▶ Activity
Start at the line in the entries below that contains "Immediate registers -/", stop at the line that contains "a reserved MACRO", and output exactly the lines in that span, both ends included.

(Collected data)

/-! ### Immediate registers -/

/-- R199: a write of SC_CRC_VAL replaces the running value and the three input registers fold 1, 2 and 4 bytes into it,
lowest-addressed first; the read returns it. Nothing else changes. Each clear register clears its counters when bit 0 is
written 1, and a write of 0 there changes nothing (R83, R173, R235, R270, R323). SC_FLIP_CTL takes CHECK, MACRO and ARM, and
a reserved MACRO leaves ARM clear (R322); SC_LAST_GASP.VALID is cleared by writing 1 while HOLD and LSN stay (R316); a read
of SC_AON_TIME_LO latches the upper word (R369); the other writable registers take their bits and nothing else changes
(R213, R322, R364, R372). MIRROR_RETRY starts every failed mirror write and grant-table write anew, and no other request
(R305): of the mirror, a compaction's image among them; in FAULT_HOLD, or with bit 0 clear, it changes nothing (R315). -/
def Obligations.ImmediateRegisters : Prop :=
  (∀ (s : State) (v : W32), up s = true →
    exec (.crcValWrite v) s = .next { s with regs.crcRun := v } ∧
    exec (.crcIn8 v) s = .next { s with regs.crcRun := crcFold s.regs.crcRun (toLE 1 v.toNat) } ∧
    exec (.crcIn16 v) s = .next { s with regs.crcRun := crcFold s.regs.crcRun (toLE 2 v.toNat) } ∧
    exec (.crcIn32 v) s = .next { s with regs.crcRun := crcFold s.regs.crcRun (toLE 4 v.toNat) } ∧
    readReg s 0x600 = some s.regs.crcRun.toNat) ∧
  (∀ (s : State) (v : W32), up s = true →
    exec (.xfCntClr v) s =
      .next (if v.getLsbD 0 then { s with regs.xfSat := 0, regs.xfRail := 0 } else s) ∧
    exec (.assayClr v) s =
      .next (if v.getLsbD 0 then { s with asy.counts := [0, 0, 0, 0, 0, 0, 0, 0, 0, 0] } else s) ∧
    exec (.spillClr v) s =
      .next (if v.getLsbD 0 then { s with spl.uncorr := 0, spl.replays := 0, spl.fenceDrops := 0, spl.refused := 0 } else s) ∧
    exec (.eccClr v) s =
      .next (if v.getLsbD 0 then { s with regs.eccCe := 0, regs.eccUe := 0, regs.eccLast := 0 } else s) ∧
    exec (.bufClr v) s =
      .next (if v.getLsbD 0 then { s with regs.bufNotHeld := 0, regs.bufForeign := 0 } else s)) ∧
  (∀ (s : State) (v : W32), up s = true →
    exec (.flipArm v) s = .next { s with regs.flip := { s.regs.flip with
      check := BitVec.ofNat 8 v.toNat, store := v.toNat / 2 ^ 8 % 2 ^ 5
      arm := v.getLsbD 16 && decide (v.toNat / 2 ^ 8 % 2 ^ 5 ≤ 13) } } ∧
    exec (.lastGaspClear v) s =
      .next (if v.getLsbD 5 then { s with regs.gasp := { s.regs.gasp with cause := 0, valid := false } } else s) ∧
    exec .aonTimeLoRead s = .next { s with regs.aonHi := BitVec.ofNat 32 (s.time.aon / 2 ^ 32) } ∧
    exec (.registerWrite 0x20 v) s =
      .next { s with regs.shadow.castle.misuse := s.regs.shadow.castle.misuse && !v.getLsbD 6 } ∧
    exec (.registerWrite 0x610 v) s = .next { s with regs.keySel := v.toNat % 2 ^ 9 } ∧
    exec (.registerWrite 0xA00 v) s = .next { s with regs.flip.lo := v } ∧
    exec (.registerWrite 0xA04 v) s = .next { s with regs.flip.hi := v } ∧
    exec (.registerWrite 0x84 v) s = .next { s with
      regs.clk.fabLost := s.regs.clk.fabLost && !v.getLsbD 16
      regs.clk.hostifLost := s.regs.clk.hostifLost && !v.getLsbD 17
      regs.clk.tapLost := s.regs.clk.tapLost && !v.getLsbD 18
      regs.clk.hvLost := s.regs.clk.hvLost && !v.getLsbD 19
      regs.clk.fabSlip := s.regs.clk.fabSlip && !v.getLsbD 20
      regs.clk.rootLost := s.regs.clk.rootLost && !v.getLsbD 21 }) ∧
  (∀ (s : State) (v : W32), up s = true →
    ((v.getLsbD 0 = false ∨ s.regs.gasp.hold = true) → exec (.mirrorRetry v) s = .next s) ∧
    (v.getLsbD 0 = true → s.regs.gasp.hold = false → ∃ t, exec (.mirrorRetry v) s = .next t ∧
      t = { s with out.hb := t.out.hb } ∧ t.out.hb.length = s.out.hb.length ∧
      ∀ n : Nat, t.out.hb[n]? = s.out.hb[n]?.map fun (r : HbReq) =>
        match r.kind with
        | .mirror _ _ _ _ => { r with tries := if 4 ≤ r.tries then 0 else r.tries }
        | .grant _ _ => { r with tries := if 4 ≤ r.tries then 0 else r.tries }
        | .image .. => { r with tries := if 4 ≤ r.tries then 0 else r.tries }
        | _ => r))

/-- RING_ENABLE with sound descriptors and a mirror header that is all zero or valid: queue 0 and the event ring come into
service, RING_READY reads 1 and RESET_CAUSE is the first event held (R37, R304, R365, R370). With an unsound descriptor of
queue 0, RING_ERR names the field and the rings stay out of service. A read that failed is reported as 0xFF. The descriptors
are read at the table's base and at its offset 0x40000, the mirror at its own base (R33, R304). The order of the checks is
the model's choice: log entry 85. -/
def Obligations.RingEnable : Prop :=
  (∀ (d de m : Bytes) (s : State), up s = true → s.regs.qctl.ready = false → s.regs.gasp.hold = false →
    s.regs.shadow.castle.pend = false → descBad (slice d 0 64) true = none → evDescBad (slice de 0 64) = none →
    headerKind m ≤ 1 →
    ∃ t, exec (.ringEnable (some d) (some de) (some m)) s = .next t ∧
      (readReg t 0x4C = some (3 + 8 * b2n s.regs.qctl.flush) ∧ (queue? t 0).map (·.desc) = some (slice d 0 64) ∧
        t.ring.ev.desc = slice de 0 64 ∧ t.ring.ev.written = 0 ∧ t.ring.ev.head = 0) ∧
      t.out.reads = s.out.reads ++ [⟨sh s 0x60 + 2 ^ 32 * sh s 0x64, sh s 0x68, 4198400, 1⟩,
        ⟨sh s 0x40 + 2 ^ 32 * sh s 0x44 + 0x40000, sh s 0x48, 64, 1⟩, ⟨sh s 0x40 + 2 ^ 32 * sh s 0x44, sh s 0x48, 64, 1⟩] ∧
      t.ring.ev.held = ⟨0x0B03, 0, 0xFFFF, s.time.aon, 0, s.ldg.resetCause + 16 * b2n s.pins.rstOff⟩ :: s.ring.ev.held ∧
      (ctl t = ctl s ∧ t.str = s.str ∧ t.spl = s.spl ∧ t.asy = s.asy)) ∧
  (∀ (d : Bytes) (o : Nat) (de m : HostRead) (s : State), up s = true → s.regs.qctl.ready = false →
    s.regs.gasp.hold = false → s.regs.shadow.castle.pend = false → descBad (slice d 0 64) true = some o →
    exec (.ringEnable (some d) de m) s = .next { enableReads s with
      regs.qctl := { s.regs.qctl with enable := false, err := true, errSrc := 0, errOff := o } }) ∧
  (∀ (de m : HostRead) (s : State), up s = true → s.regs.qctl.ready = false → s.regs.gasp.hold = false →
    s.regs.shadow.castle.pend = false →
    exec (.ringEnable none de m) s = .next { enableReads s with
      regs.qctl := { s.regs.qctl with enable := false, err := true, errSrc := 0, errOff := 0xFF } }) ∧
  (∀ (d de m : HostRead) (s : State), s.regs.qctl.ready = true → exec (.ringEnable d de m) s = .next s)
* * *
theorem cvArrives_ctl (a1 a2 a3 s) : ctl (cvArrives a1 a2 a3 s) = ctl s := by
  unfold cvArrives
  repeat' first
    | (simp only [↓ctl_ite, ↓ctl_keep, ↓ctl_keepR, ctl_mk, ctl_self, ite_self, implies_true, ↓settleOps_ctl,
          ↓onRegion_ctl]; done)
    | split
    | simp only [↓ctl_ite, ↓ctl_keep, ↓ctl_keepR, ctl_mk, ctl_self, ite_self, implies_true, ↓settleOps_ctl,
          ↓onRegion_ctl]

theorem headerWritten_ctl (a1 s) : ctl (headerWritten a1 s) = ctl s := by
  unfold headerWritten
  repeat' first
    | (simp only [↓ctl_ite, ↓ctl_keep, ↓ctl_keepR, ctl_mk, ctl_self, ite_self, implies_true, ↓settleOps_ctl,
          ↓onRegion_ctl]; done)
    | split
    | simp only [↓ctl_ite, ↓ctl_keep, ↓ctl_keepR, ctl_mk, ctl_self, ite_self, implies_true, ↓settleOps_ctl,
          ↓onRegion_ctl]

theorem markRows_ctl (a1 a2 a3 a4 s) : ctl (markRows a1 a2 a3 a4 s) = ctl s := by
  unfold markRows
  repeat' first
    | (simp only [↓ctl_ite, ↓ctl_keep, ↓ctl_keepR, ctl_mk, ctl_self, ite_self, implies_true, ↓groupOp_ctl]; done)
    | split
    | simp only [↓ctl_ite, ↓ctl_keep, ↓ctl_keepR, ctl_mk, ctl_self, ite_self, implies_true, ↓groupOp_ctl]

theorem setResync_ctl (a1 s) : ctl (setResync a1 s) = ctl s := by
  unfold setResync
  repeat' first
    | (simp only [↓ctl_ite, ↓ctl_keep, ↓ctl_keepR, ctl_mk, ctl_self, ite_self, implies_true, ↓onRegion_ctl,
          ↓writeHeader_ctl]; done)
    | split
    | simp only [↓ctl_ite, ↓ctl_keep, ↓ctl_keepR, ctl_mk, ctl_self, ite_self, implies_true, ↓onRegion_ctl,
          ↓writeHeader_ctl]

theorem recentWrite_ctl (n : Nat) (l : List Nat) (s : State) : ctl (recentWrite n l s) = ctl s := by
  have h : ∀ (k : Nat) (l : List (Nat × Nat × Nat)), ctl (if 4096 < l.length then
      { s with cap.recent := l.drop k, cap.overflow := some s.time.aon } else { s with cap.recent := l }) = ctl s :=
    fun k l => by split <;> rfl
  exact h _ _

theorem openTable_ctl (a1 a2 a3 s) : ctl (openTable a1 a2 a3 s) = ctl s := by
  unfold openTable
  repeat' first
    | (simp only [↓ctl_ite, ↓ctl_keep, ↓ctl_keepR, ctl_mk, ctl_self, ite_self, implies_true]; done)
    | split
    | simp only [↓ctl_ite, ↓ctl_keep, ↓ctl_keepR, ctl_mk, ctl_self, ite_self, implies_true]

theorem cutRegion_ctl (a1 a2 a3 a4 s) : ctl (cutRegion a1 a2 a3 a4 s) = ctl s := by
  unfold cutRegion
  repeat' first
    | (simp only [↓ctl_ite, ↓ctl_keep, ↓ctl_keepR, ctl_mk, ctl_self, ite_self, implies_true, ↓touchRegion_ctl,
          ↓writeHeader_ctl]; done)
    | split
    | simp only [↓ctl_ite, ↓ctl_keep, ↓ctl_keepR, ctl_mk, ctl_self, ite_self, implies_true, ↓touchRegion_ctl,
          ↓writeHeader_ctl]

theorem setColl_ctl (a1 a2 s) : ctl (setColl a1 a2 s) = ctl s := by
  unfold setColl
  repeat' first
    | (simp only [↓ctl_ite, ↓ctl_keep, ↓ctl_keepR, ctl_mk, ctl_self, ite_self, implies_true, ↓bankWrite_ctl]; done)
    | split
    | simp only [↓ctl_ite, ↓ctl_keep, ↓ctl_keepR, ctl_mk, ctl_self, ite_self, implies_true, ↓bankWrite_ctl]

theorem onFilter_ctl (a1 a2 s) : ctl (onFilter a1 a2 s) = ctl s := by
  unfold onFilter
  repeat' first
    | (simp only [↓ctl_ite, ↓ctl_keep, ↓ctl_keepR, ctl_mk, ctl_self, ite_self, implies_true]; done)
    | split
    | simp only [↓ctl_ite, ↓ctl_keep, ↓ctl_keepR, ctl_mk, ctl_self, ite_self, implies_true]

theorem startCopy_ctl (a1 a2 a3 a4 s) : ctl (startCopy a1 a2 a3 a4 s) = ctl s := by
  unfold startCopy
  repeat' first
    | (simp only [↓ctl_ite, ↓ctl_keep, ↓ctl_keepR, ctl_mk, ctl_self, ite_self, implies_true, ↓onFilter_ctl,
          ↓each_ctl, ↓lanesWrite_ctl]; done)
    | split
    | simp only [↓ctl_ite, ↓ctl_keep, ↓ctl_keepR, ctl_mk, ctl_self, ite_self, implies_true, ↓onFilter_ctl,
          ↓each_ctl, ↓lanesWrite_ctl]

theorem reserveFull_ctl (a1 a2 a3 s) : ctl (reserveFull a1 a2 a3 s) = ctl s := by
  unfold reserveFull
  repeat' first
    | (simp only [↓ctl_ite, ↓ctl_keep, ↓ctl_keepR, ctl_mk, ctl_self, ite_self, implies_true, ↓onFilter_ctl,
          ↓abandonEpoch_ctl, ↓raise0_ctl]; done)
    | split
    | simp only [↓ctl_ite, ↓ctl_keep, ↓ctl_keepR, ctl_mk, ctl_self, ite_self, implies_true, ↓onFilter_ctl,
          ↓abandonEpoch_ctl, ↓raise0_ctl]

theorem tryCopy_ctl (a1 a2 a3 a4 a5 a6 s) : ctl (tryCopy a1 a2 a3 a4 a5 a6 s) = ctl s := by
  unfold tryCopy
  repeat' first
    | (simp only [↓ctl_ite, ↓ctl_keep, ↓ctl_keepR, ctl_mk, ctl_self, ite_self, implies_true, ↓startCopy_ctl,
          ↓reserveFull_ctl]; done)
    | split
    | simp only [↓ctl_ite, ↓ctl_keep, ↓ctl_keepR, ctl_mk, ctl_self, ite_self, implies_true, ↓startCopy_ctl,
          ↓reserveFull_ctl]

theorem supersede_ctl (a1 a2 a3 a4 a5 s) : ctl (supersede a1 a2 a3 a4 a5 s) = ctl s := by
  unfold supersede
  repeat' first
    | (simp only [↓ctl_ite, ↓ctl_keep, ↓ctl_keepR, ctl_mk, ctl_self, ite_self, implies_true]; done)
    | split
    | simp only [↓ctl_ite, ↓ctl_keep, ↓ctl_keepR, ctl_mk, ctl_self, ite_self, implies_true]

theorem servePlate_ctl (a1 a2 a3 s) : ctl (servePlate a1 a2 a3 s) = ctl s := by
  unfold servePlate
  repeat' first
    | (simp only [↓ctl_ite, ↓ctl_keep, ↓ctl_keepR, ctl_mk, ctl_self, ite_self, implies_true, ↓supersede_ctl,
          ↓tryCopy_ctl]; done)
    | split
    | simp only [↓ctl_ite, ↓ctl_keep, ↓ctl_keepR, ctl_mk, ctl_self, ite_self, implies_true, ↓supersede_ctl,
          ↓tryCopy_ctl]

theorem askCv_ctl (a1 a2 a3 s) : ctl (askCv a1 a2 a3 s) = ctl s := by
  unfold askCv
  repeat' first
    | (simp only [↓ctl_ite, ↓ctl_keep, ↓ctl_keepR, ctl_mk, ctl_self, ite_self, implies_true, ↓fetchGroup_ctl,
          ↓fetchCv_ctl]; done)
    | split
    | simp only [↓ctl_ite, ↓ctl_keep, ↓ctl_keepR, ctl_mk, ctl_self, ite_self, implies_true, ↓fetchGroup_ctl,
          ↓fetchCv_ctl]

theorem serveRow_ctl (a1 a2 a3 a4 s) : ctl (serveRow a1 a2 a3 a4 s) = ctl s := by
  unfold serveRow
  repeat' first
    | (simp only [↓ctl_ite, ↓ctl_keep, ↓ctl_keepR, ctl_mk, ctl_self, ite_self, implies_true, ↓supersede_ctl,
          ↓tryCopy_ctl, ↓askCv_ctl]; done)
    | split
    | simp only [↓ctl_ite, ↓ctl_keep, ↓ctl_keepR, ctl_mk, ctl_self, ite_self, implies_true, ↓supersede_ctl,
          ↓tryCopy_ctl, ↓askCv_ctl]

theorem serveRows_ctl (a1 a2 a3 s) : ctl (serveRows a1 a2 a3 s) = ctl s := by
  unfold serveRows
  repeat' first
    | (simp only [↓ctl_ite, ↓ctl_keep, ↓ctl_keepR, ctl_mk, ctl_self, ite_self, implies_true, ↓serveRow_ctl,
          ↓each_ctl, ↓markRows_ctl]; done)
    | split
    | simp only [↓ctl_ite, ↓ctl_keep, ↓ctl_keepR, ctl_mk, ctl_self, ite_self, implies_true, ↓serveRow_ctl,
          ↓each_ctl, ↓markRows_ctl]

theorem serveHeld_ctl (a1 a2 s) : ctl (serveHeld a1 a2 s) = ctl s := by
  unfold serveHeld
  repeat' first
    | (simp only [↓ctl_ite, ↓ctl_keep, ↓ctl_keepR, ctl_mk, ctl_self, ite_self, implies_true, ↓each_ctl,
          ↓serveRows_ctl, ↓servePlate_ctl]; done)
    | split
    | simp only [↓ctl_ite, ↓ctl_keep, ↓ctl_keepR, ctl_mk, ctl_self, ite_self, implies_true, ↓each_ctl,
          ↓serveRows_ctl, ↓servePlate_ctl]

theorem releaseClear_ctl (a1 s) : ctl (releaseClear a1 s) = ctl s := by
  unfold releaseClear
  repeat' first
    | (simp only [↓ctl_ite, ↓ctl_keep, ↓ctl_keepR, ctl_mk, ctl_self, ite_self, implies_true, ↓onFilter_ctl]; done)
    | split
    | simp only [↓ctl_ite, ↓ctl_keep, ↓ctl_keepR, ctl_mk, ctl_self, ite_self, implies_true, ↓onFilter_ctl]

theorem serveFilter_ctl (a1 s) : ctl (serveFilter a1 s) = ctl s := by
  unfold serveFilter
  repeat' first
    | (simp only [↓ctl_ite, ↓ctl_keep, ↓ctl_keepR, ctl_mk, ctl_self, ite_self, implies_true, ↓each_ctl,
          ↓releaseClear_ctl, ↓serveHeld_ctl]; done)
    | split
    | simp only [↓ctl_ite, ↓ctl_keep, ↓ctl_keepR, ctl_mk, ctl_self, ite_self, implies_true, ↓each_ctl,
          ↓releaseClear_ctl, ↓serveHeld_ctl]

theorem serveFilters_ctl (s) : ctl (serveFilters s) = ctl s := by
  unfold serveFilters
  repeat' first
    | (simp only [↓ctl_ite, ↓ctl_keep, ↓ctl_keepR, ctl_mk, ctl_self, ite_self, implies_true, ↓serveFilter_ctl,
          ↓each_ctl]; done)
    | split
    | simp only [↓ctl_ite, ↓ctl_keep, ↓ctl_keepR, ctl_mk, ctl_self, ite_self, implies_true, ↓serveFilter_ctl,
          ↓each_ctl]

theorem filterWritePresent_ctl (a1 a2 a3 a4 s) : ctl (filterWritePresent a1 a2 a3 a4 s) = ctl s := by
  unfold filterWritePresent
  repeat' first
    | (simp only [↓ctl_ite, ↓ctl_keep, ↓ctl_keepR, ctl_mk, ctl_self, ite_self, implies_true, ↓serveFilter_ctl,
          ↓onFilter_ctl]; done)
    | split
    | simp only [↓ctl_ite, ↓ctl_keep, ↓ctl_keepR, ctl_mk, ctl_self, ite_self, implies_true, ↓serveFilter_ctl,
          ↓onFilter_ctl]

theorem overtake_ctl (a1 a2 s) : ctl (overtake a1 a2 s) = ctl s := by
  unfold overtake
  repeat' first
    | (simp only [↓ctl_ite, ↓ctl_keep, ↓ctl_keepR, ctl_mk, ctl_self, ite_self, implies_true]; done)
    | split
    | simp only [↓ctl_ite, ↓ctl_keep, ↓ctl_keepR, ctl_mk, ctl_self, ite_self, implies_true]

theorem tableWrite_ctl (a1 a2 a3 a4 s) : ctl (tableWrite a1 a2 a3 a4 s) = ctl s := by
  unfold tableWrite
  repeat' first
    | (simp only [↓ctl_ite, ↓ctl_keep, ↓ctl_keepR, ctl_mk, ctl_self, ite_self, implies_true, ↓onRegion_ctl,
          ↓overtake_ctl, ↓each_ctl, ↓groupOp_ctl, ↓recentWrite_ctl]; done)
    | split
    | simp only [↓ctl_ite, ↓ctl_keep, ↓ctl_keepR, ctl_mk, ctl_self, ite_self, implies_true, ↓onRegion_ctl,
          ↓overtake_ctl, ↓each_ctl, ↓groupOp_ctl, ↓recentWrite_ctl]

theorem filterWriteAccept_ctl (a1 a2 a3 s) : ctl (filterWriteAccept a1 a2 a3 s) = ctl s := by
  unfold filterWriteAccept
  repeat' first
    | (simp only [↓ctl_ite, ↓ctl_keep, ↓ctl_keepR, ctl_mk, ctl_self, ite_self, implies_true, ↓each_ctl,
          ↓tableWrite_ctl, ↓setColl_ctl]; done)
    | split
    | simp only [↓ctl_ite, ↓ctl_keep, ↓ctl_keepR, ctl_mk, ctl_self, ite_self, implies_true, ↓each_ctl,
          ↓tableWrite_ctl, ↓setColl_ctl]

▶ Your response
/-! ### Immediate registers -/

/-- R199: a write of SC_CRC_VAL replaces the running value and the three input registers fold 1, 2 and 4 bytes into it,
lowest-addressed first; the read returns it. Nothing else changes. Each clear register clears its counters when bit 0 is
written 1, and a write of 0 there changes nothing (R83, R173, R235, R270, R323). SC_FLIP_CTL takes CHECK, MACRO and ARM, and
a reserved MACRO leaves ARM clear (R322); SC_LAST_GASP.VALID is cleared by writing 1 while HOLD and LSN stay (R316); a read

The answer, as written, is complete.